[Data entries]
|---|
-- ==== Sys2Proof/Tests/Slice0.lean ====
section
/-! SUPPORT. The model's own tests: the port check refuses an ill-formed term, words written out from the encodings decode
to their instructions, one step of each instruction gives what the vectors of 95_test_vectors.md give, and every
hypothesis of an obligation is met by a concrete state. Expected values come from spec/, the vector's name in the comment. -/

namespace Sys2Proof.Tests

open Sys2Proof Sys2Proof.Machine

/-! ### Helper states -/

/-- An idle state with the given configuration vector, bus flag, cause, last line and script; DEV_SR and DEV_CNT zero. -/
def idleState (cs : List Bool) (bus : Bool) (cause : Cause) (sel : Nat) (host : List HostLine) : State :=
  { cfg := { csCfg := cs, clkDiv := 1, pullUp := cs },
    blk := { busInit := bus, csInit := if bus then cs else List.replicate cs.length false, faultCause := cause,
             phase := .idle, shReg := 0#24, bitCnt := 0#5, selReg := sel, sclkReg := true },
    obs := { devs := List.replicate cs.length { sr := 0#24, cnt := 0 }, delivered := [], draws := 0 }, host := host,
    skipped := false }

/-- S_READY of 95_test_vectors.md, with a script. -/
def ready (host : List HostLine) : State := idleState [true, true] true .noFault 0 host

/-- A transaction on line 0 in progress, the device on the line being `d`, the line pulled up or not. -/
def busyState (phase : Phase) (sh : Frame) (cnt : BitVec 5) (sclk : Bool) (d : Device) (pull : Bool)
    (host : List HostLine) : State :=
  { cfg := { csCfg := [true, true], clkDiv := 1, pullUp := [pull, pull] },
    blk := { busInit := true, csInit := [true, true], faultCause := .noFault, phase := phase, shReg := sh,
             bitCnt := cnt, selReg := 0, sclkReg := sclk },
    obs := { devs := [d, { sr := 0#24, cnt := 0 }], delivered := [], draws := 0 }, host := host,
    skipped := false }

/-- Trace T1 after tick 1. -/
def selected : State := busyState .selected 0x400048#24 24#5 true { sr := 0#24, cnt := 0 } true []
/-- Trace T1 after tick 2. -/
def low24 : State := busyState .transmitting 0x400048#24 24#5 false { sr := 0#24, cnt := 1 } true []
/-- Trace T1 after tick 3. -/
def high23 : State := busyState .transmitting 0x800090#24 23#5 true { sr := 0#24, cnt := 1 } true []
/-- Trace T1 after tick 48. -/
def low1 : State := busyState .transmitting 0x000000#24 1#5 false { sr := 0x400048#24, cnt := 24 } true []
/-- Trace T1 after tick 49. -/
def high0 : State := busyState .transmitting 0x000000#24 0#5 true { sr := 0x400048#24, cnt := 24 } true []
/-- Program P4 after tick 11, the select line pulled up or floating. -/
def midFrame (pull : Bool) : State :=
  busyState .transmitting 0x1FFFE0#24 19#5 true { sr := 0x000006#24, cnt := 5 } pull [.reset]

/-- The next state an outcome carries. -/
def nextOf : Host.Outcome State Fault Refusal → Option State
  | .next s => some s
  | .fault _ => none
  | .refused _ => none

/-- What the tests look at after a step: PHASE, SHREG, SELREG and the pins of the two lines. -/
def view (s : State) : Phase × Frame × Nat × List Pin := (s.blk.phase, s.blk.shReg, s.blk.selReg,
  [s.blk.csN 0, s.blk.csN 1, s.blk.sclk, s.blk.mosi])

/-- What the fault tests look at: BUS_INIT, CS_INIT, FAULT_CAUSE, SELREG and the pins of the two lines. -/
def faultView (s : State) : Bool × List Bool × BitVec 3 × Nat × List Pin := (s.blk.busInit, s.blk.csInit, s.blk.faultCode,
  s.blk.selReg, [s.blk.csN 0, s.blk.csN 1, s.blk.sclk, s.blk.mosi])

/-! ### Well-formedness: the one check, the width of the select identifier, refuses an ill-formed term -/

theorem test_wf_refuses_nop : (Instr.nop 0#16 2).wellFormed 1 = false := by decide
theorem test_wf_refuses_writeToInput : (Instr.writeToInput 0#16 2).wellFormed 1 = false := by decide
theorem test_wf_refuses_updateDac : (Instr.updateDac 0#16 2).wellFormed 1 = false := by decide
theorem test_wf_refuses_writeAndUpdate : (Instr.writeAndUpdate 0#16 4).wellFormed 2 = false := by decide
theorem test_wf_refuses_writeControl : (Instr.writeControl 0#16 2).wellFormed 1 = false := by decide
theorem test_wf_refuses_softwareDataReset : (Instr.softwareDataReset 0#16 2).wellFormed 1 = false := by decide
theorem test_wf_refuses_disableDaisyChain : (Instr.disableDaisyChain 0#16 2).wellFormed 1 = false := by decide
theorem test_wf_refuses_readInput : (Instr.readInput 0#16 2).wellFormed 1 = false := by decide
theorem test_wf_refuses_readDac : (Instr.readDac 0#16 2).wellFormed 1 = false := by decide
theorem test_wf_refuses_readControl : (Instr.readControl 0#16 2).wellFormed 1 = false := by decide
theorem test_wf_refuses_softwareFullReset : (Instr.softwareFullReset 0#16 2).wellFormed 1 = false := by decide
theorem test_wf_refuses_write : (Instr.write 5#4 0#16 2).wellFormed 1 = false := by decide
theorem test_wf_accepts_init : Instr.init.wellFormed 1 = true := by decide
/-- F10: with N_CS = 3 the port has two bits, so identifier 3 can be presented. F15: with N_CS = 1 it has one. -/
theorem test_wf_port_width : ({ csCfg := [true, true, true], clkDiv := 1, pullUp := [] } : Config).selW = 2 ∧
    ({ csCfg := [true], clkDiv := 1, pullUp := [] } : Config).selW = 1 ∧ Config.standard.selW = 1 ∧
    ({ csCfg := List.replicate 5 true, clkDiv := 1, pullUp := [] } : Config).selW = 3 := by decide

/-! ### Decoding: one word of each row, written out from its encoding (R61, R66, R81 to R91) -/

theorem test_decode_nop : decodeFrame 0b000000001010010110100101#24 0 = .ok (.nop 0xA5A5#16 0) := by rfl
theorem test_decode_writeToInput : decodeFrame 0b000100000001001000110100#24 1 = .ok (.writeToInput 0x1234#16 1) := by rfl
theorem test_decode_updateDac : decodeFrame 0b001000001111111111111111#24 0 = .ok (.updateDac 0xFFFF#16 0) := by rfl
theorem test_decode_writeAndUpdate : decodeFrame 0b001100001000000000000000#24 0 = .ok (.writeAndUpdate 0x8000#16 0) := by
  rfl
theorem test_decode_writeControl : decodeFrame 0b010000000000000001001000#24 0 = .ok (.writeControl 0x0048#16 0) := by rfl
theorem test_decode_softwareDataReset :
    decodeFrame 0b011100001111111111111111#24 0 = .ok (.softwareDataReset 0xFFFF#16 0) := by rfl
theorem test_decode_disableDaisyChain :
    decodeFrame 0b100100000000000000000001#24 0 = .ok (.disableDaisyChain 0x0001#16 0) := by rfl
theorem test_decode_readInput : decodeFrame 0b101000001111111111111111#24 0 = .ok (.readInput 0xFFFF#16 0) := by rfl
theorem test_decode_readDac : decodeFrame 0b101100000000000000000000#24 1 = .ok (.readDac 0x0000#16 1) := by rfl
theorem test_decode_readControl : decodeFrame 0b110000001111111111111111#24 0 = .ok (.readControl 0xFFFF#16 0) := by rfl
theorem test_decode_softwareFullReset :
    decodeFrame 0b111100001010010110100101#24 0 = .ok (.softwareFullReset 0xA5A5#16 0) := by rfl
/-- The port values of P1's first line and of P2d's first (R70). -/
theorem test_decode_init : decode 1 (.hostcmd { kind := false, opcode := 0xF#4, data := 0xFFFF#16, sel := 1 }) = .ok .init := by
  rfl
theorem test_decode_write : decode 1 (.hostcmd { kind := true, opcode := 0x5#4, data := 0x1000#16, sel := 1 }) =
    .ok (.write 0x5#4 0x1000#16 1) := by rfl
/-- The five reserved opcodes (R67), reserved bits (R68), and an identifier that no port carries (R24). -/
theorem test_decode_refuses :
    [0x500000#24, 0x600000#24, 0x800000#24, 0xD00000#24, 0xE00000#24].all
      (fun f => match decodeFrame f 0 with | .error .reservedOpcode => true | _ => false) = true ∧
    [0x010000#24, 0x480048#24, 0xFF0000#24].all
      (fun f => match decodeFrame f 0 with | .error .reservedBits => true | _ => false) = true ∧
    (match decode 1 (.frame24 0x400048#24 2) with | .error .selTooWide => true | _ => false) = true ∧
    (match decodeBytes 0 [0x40#8, 0x00#8] with | .error .truncated => true | _ => false) = true := by decide
/-- R64's example: bytes 40 00 48. -/
theorem test_decode_bytes : decodeBytes 0 [0x40#8, 0x00#8, 0x48#8, 0xFF#8] = .ok (.writeControl 0x0048#16 0, [0xFF#8]) := by
  rfl
/-- The table's own numbering: kind in bit 0 of a HOSTCMD row, the frame in the low 24 bits of a FRAME24 row. -/
theorem test_decodeTableWord : decodeTableWord 24 0x400048 = some (.writeControl 0x0048#16 0) ∧
    decodeTableWord 8 0 = some .init ∧ decodeTableWord 8 1 = some (.write 0#4 0#16 0) := ⟨rfl, rfl, rfl⟩

/-! ### One step of each instruction -/

/-- A word placed by withFetchWord is run by the next step after reset: F2's WRITE is refused by the bus check. -/
theorem test_first_step_frame : (nextOf (step (State.reset.withFetchWord 24 0x308000))).map faultView =
    some (false, [false, false], 2#3, 0, [.z, .z, .z, .z]) := by decide
theorem test_first_step_hostcmd : (nextOf (step (State.reset.withFetchWord 8 0))).map faultView =
    some (true, [true, true], 0#3, 0, [.hi, .hi, .hi, .lo]) := by decide

/-- Accepted on S_READY: V3, V7, V9, V12, V17, V19, V22, V24, V25, V28, V31; the chip select falls, sclk stays 1, and mosi
is frame bit 23 (R106). -/
theorem test_exec_nop : (nextOf (exec (.nop 0xA5A5#16 0) (ready []))).map view =
    some (.selected, 0x00A5A5#24, 0, [.lo, .hi, .hi, .lo]) := by decide
theorem test_exec_writeToInput : (nextOf (exec (.writeToInput 0x1234#16 1) (ready []))).map view =
    some (.selected, 0x101234#24, 1, [.hi, .lo, .hi, .lo]) := by decide
theorem test_exec_updateDac : (nextOf (exec (.updateDac 0xFFFF#16 0) (ready []))).map view =
    some (.selected, 0x20FFFF#24, 0, [.lo, .hi, .hi, .lo]) := by decide
theorem test_exec_writeAndUpdate : (nextOf (exec (.writeAndUpdate 0x8000#16 1) (ready []))).map view =
    some (.selected, 0x308000#24, 1, [.hi, .lo, .hi, .lo]) := by decide
theorem test_exec_writeControl : (nextOf (exec (.writeControl controlRegVal 0) (ready []))).map view =
    some (.selected, 0x400048#24, 0, [.lo, .hi, .hi, .lo]) := by decide
theorem test_exec_softwareDataReset : (nextOf (exec (.softwareDataReset 0xFFFF#16 0) (ready []))).map view =
    some (.selected, 0x70FFFF#24, 0, [.lo, .hi, .hi, .lo]) := by decide
theorem test_exec_disableDaisyChain : (nextOf (exec (.disableDaisyChain 0x0001#16 0) (ready []))).map view =
    some (.selected, 0x900001#24, 0, [.lo, .hi, .hi, .hi]) := by decide
theorem test_exec_readInput : (nextOf (exec (.readInput 0xFFFF#16 0) (ready []))).map view =
    some (.selected, 0xA0FFFF#24, 0, [.lo, .hi, .hi, .hi]) := by decide
theorem test_exec_readDac : (nextOf (exec (.readDac 0x0000#16 1) (ready []))).map view =
    some (.selected, 0xB00000#24, 1, [.hi, .lo, .hi, .hi]) := by decide
theorem test_exec_readControl : (nextOf (exec (.readControl 0xFFFF#16 0) (ready []))).map view =
    some (.selected, 0xC0FFFF#24, 0, [.lo, .hi, .hi, .hi]) := by decide
theorem test_exec_softwareFullReset : (nextOf (exec (.softwareFullReset 0xA5A5#16 0) (ready []))).map view =
    some (.selected, 0xF0A5A5#24, 0, [.lo, .hi, .hi, .hi]) := by decide
theorem test_exec_write : (nextOf (exec (.write 0x4#4 0xFFFF#16 0) (ready []))).map view =
    some (.selected, 0x40FFFF#24, 0, [.lo, .hi, .hi, .lo]) := by decide
/-- R104's example: CS_INIT = 0b11, every pin driven to its idle level. -/
theorem test_exec_init : (nextOf (exec .init State.reset)).map faultView =
    some (true, [true, true], 0#3, 0, [.hi, .hi, .hi, .lo]) := by decide

/-! ### Faults (95_test_vectors.md, section 2.3) -/

theorem test_fault_F1 : (nextOf (exec (.write 0x5#4 0x0000#16 0) State.reset)).map faultView =
    some (false, [false, false], 1#3, 0, [.z, .z, .z, .z]) := by decide
theorem test_fault_F6 : (nextOf (exec (.write 0x8#4 0x0000#16 1) (ready []))).map faultView =
    some (true, [true, true], 1#3, 0, [.hi, .hi, .hi, .lo]) := by decide
theorem test_fault_F9 : (nextOf (exec (.writeAndUpdate 0x8000#16 1) (idleState [true, false] true .noFault 0 []))).map
    faultView = some (true, [true, false], 3#3, 0, [.hi, .z, .hi, .lo]) := by decide
theorem test_fault_F10 : (nextOf (exec (.writeAndUpdate 0x8000#16 3) (idleState [true, true, true] true .noFault 0 []))).map
    faultView = some (true, [true, true, true], 3#3, 0, [.hi, .hi, .hi, .lo]) := by decide
theorem test_fault_F11 : (nextOf (exec (.write 0x5#4 0x0000#16 1) (idleState [true, false] true .noFault 0 []))).map
    faultView = some (true, [true, false], 1#3, 0, [.hi, .z, .hi, .lo]) := by decide
theorem test_fault_F12 : (nextOf (exec .init (ready []))).map faultView =
    some (true, [true, true], 4#3, 0, [.hi, .hi, .hi, .lo]) := by decide

/-! ### The sequencer (trace T1) and the observer -/

theorem test_T1_tick2 : view (selected.tick none) = (.transmitting, 0x400048#24, 0, [.lo, .hi, .lo, .lo]) ∧
    (selected.tick none).blk.bitCnt = 24#5 ∧
    (selected.tick none).obs.devs[0]? = some { sr := 0#24, cnt := 1 } := by decide
theorem test_T1_tick3 : view (low24.tick none) = (.transmitting, 0x800090#24, 0, [.lo, .hi, .hi, .hi]) ∧
    (low24.tick none).blk.bitCnt = 23#5 ∧ (low24.tick none).obs = low24.obs := by decide
theorem test_T1_tick4 : view (high23.tick none) = (.transmitting, 0x800090#24, 0, [.lo, .hi, .lo, .hi]) ∧
    (high23.tick none).obs.devs[0]? = some { sr := 1#24, cnt := 2 } := by decide
theorem test_T1_tick50 : view (high0.tick none) = (.idle, 0#24, 0, [.hi, .hi, .hi, .lo]) ∧
    (high0.tick none).obs.delivered = [{ line := 0, bits := 0x400048#24, count := 24 }] := by decide
/-- P4: with a pull-up the cut frame is recorded with five bits, f[4:0] = 0b00110, and free bits above them. -/
theorem test_P4_reset : (nextOf (step (midFrame true))).map faultView = some (false, [false, false], 0#3, 0, [.z, .z, .z, .z]) ∧
    (nextOf (step (midFrame true))).map (·.obs.delivered) =
      some [{ line := 0, bits := (Config.unreceivedBits 0 0 <<< 5) ||| 0b00110#24, count := 5 }] := by
  exact ⟨by decide, rfl⟩

/-! ### The end of a run (R72, R119, C10): script WRITE #0x5; INIT; RESET after its first tick -/

/-- FAULTED with a RESET line left: the run is not over, and the next step skips the INIT, which was never accepted. -/
def faultedRun : State := idleState [true, true] false .invalidOpcode 0 [.hold (.hostcmd initPorts), .reset]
|---|
Set down, unchanged, only those lines above that fall between the line with "theorem test_exec_init : (nextOf" and the line with "some (false, [false, false], 1#3, 0, [.z, .z, .z, .z])", the two end lines included.

theorem test_exec_init : (nextOf (exec .init State.reset)).map faultView =
    some (true, [true, true], 0#3, 0, [.hi, .hi, .hi, .lo]) := by decide

/-! ### Faults (95_test_vectors.md, section 2.3) -/

theorem test_fault_F1 : (nextOf (exec (.write 0x5#4 0x0000#16 0) State.reset)).map faultView =
    some (false, [false, false], 1#3, 0, [.z, .z, .z, .z]) := by decide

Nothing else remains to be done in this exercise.